[YOUR INSTRUCTIONS] Copy the lines exactly. Begin at the first line of the data and stop after the line with "written bits under".

══ STUDY MATERIAL

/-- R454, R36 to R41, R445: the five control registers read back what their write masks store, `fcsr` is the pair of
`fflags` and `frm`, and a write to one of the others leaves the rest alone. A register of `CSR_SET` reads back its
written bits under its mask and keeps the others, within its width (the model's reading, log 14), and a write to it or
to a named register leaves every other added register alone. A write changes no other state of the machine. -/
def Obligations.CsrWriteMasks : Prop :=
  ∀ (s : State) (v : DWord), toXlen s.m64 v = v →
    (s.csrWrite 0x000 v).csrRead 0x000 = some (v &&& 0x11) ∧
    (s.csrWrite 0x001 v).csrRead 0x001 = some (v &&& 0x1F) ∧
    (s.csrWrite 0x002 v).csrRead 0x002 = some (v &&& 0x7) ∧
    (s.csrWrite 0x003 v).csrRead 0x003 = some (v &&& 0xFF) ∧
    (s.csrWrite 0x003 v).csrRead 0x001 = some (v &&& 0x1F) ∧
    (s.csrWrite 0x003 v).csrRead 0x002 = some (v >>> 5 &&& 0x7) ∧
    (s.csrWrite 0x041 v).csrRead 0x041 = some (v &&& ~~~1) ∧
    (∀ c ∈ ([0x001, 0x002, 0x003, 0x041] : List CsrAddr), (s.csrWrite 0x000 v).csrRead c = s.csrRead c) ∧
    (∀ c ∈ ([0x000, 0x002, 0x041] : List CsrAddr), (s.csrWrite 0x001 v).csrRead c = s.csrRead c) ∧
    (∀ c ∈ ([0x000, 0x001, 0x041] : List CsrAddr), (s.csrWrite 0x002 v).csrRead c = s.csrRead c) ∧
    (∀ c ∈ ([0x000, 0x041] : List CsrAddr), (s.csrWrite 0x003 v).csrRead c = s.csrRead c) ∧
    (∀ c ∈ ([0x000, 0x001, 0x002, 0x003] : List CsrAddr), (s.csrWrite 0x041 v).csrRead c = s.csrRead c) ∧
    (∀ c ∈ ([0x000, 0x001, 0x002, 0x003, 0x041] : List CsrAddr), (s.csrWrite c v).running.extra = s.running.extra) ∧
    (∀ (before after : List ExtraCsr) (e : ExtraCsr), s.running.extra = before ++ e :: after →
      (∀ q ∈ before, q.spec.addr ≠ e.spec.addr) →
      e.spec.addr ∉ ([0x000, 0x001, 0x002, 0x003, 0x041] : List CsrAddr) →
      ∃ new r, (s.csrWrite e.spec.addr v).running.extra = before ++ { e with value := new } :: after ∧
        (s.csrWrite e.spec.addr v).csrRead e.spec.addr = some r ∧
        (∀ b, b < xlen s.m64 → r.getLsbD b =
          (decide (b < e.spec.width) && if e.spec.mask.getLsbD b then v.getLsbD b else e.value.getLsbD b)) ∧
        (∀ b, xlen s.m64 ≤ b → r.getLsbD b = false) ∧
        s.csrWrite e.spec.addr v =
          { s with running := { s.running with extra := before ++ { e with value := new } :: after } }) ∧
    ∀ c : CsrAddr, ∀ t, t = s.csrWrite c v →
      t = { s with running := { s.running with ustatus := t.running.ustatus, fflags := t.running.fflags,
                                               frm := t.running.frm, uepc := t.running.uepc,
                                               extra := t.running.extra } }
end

════

[RESPONSE]
/-- R454, R36 to R41, R445: the five control registers read back what their write masks store, `fcsr` is the pair of
`fflags` and `frm`, and a write to one of the others leaves the rest alone. A register of `CSR_SET` reads back its
written bits under its mask and keeps the others, within its width (the model's reading, log 14), and a write to it or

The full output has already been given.